Exercise instructions — What are the lines, written out exactly, from the one containing "theorem mapRoute_accounts (l" to the end of the entries below? Include both ends and nothing more.

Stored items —
/-! ### appendRecord -/

@[simp] theorem appendRecord_link (r : JournalRecord) (s : State) : (appendRecord r s).link = s.link := rfl
@[simp] theorem appendRecord_basketTable (r : JournalRecord) (s : State) :
    (appendRecord r s).basketTable = s.basketTable := rfl
@[simp] theorem appendRecord_evaluator (r : JournalRecord) (s : State) :
    (appendRecord r s).evaluator = s.evaluator := rfl
@[simp] theorem appendRecord_store (r : JournalRecord) (s : State) : (appendRecord r s).store = s.store := rfl
@[simp] theorem appendRecord_calendar (r : JournalRecord) (s : State) :
    (appendRecord r s).calendar = s.calendar := rfl
@[simp] theorem appendRecord_tables (r : JournalRecord) (s : State) : (appendRecord r s).tables = s.tables := rfl
@[simp] theorem appendRecord_overrides (r : JournalRecord) (s : State) :
    (appendRecord r s).overrides = s.overrides := rfl
@[simp] theorem appendRecord_router (r : JournalRecord) (s : State) : (appendRecord r s).router = s.router := rfl
@[simp] theorem appendRecord_accounts (r : JournalRecord) (s : State) :
    (appendRecord r s).accounts = s.accounts := rfl
@[simp] theorem appendRecord_pending (r : JournalRecord) (s : State) : (appendRecord r s).pending = s.pending := rfl

/-! ### recheck -/

@[simp] theorem recheck_link (s : State) : (recheck s).link = s.link := rfl
@[simp] theorem recheck_basketTable (s : State) : (recheck s).basketTable = s.basketTable := rfl
@[simp] theorem recheck_evaluator (s : State) : (recheck s).evaluator = s.evaluator := rfl
@[simp] theorem recheck_calendar (s : State) : (recheck s).calendar = s.calendar := rfl
@[simp] theorem recheck_tables (s : State) : (recheck s).tables = s.tables := rfl
@[simp] theorem recheck_overrides (s : State) : (recheck s).overrides = s.overrides := rfl
@[simp] theorem recheck_router (s : State) : (recheck s).router = s.router := rfl
@[simp] theorem recheck_accounts (s : State) : (recheck s).accounts = s.accounts := rfl
@[simp] theorem recheck_settlement (s : State) : (recheck s).settlement = s.settlement := rfl
@[simp] theorem recheck_pending (s : State) : (recheck s).pending = s.pending := rfl

/-! ### mapRecord -/

@[simp] theorem mapRecord_link (n line : Nat) (f : OverrideRecord → OverrideRecord) (s : State) :
    (mapRecord n line f s).link = s.link := rfl
@[simp] theorem mapRecord_basketTable (n line : Nat) (f : OverrideRecord → OverrideRecord) (s : State) :
    (mapRecord n line f s).basketTable = s.basketTable := rfl
@[simp] theorem mapRecord_evaluator (n line : Nat) (f : OverrideRecord → OverrideRecord) (s : State) :
    (mapRecord n line f s).evaluator = s.evaluator := rfl
@[simp] theorem mapRecord_store (n line : Nat) (f : OverrideRecord → OverrideRecord) (s : State) :
    (mapRecord n line f s).store = s.store := rfl
@[simp] theorem mapRecord_calendar (n line : Nat) (f : OverrideRecord → OverrideRecord) (s : State) :
    (mapRecord n line f s).calendar = s.calendar := rfl
@[simp] theorem mapRecord_tables (n line : Nat) (f : OverrideRecord → OverrideRecord) (s : State) :
    (mapRecord n line f s).tables = s.tables := rfl
@[simp] theorem mapRecord_router (n line : Nat) (f : OverrideRecord → OverrideRecord) (s : State) :
    (mapRecord n line f s).router = s.router := rfl
@[simp] theorem mapRecord_accounts (n line : Nat) (f : OverrideRecord → OverrideRecord) (s : State) :
    (mapRecord n line f s).accounts = s.accounts := rfl
@[simp] theorem mapRecord_settlement (n line : Nat) (f : OverrideRecord → OverrideRecord) (s : State) :
    (mapRecord n line f s).settlement = s.settlement := rfl
@[simp] theorem mapRecord_pending (n line : Nat) (f : OverrideRecord → OverrideRecord) (s : State) :
    (mapRecord n line f s).pending = s.pending := rfl

/-! ### removeRecord -/

@[simp] theorem removeRecord_link (n line : Nat) (s : State) : (removeRecord n line s).link = s.link := rfl
@[simp] theorem removeRecord_basketTable (n line : Nat) (s : State) :
    (removeRecord n line s).basketTable = s.basketTable := rfl
@[simp] theorem removeRecord_evaluator (n line : Nat) (s : State) :
    (removeRecord n line s).evaluator = s.evaluator := rfl
@[simp] theorem removeRecord_store (n line : Nat) (s : State) : (removeRecord n line s).store = s.store := rfl
@[simp] theorem removeRecord_calendar (n line : Nat) (s : State) :
    (removeRecord n line s).calendar = s.calendar := rfl
@[simp] theorem removeRecord_tables (n line : Nat) (s : State) : (removeRecord n line s).tables = s.tables := rfl
@[simp] theorem removeRecord_router (n line : Nat) (s : State) : (removeRecord n line s).router = s.router := rfl
@[simp] theorem removeRecord_accounts (n line : Nat) (s : State) :
    (removeRecord n line s).accounts = s.accounts := rfl
@[simp] theorem removeRecord_settlement (n line : Nat) (s : State) :
    (removeRecord n line s).settlement = s.settlement := rfl
@[simp] theorem removeRecord_pending (n line : Nat) (s : State) : (removeRecord n line s).pending = s.pending := rfl

/-! ### removeRecords -/

@[simp] theorem removeRecords_link (n : Nat) (s : State) : (removeRecords n s).link = s.link := rfl
@[simp] theorem removeRecords_basketTable (n : Nat) (s : State) :
    (removeRecords n s).basketTable = s.basketTable := rfl
@[simp] theorem removeRecords_evaluator (n : Nat) (s : State) : (removeRecords n s).evaluator = s.evaluator := rfl
@[simp] theorem removeRecords_store (n : Nat) (s : State) : (removeRecords n s).store = s.store := rfl
@[simp] theorem removeRecords_calendar (n : Nat) (s : State) : (removeRecords n s).calendar = s.calendar := rfl
@[simp] theorem removeRecords_tables (n : Nat) (s : State) : (removeRecords n s).tables = s.tables := rfl
@[simp] theorem removeRecords_router (n : Nat) (s : State) : (removeRecords n s).router = s.router := rfl
@[simp] theorem removeRecords_accounts (n : Nat) (s : State) : (removeRecords n s).accounts = s.accounts := rfl
@[simp] theorem removeRecords_settlement (n : Nat) (s : State) : (removeRecords n s).settlement = s.settlement := rfl
@[simp] theorem removeRecords_pending (n : Nat) (s : State) : (removeRecords n s).pending = s.pending := rfl

/-! ### mapRoute -/

@[simp] theorem mapRoute_link (l : Nat) (f : Route → Route) (s : State) :
    (mapRoute l f s).link = s.link := by unfold mapRoute; split <;> rfl
@[simp] theorem mapRoute_basketTable (l : Nat) (f : Route → Route) (s : State) :
    (mapRoute l f s).basketTable = s.basketTable := by unfold mapRoute; split <;> rfl
@[simp] theorem mapRoute_evaluator (l : Nat) (f : Route → Route) (s : State) :
    (mapRoute l f s).evaluator = s.evaluator := by unfold mapRoute; split <;> rfl
@[simp] theorem mapRoute_store (l : Nat) (f : Route → Route) (s : State) :
    (mapRoute l f s).store = s.store := by unfold mapRoute; split <;> rfl
@[simp] theorem mapRoute_calendar (l : Nat) (f : Route → Route) (s : State) :
    (mapRoute l f s).calendar = s.calendar := by unfold mapRoute; split <;> rfl
@[simp] theorem mapRoute_tables (l : Nat) (f : Route → Route) (s : State) :
    (mapRoute l f s).tables = s.tables := by unfold mapRoute; split <;> rfl
@[simp] theorem mapRoute_overrides (l : Nat) (f : Route → Route) (s : State) :
    (mapRoute l f s).overrides = s.overrides := by unfold mapRoute; split <;> rfl
@[simp] theorem mapRoute_accounts (l : Nat) (f : Route → Route) (s : State) :
    (mapRoute l f s).accounts = s.accounts := by unfold mapRoute; split <;> rfl
@[simp] theorem mapRoute_settlement (l : Nat) (f : Route → Route) (s : State) :
    (mapRoute l f s).settlement = s.settlement := by unfold mapRoute; split <;> rfl
@[simp] theorem mapRoute_pending (l : Nat) (f : Route → Route) (s : State) :
    (mapRoute l f s).pending = s.pending := by unfold mapRoute; split <;> rfl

Solution to the problem —
@[simp] theorem mapRoute_accounts (l : Nat) (f : Route → Route) (s : State) :
    (mapRoute l f s).accounts = s.accounts := by unfold mapRoute; split <;> rfl
@[simp] theorem mapRoute_settlement (l : Nat) (f : Route → Route) (s : State) :
    (mapRoute l f s).settlement = s.settlement := by unfold mapRoute; split <;> rfl
@[simp] theorem mapRoute_pending (l : Nat) (f : Route → Route) (s : State) :
    (mapRoute l f s).pending = s.pending := by unfold mapRoute; split <;> rfl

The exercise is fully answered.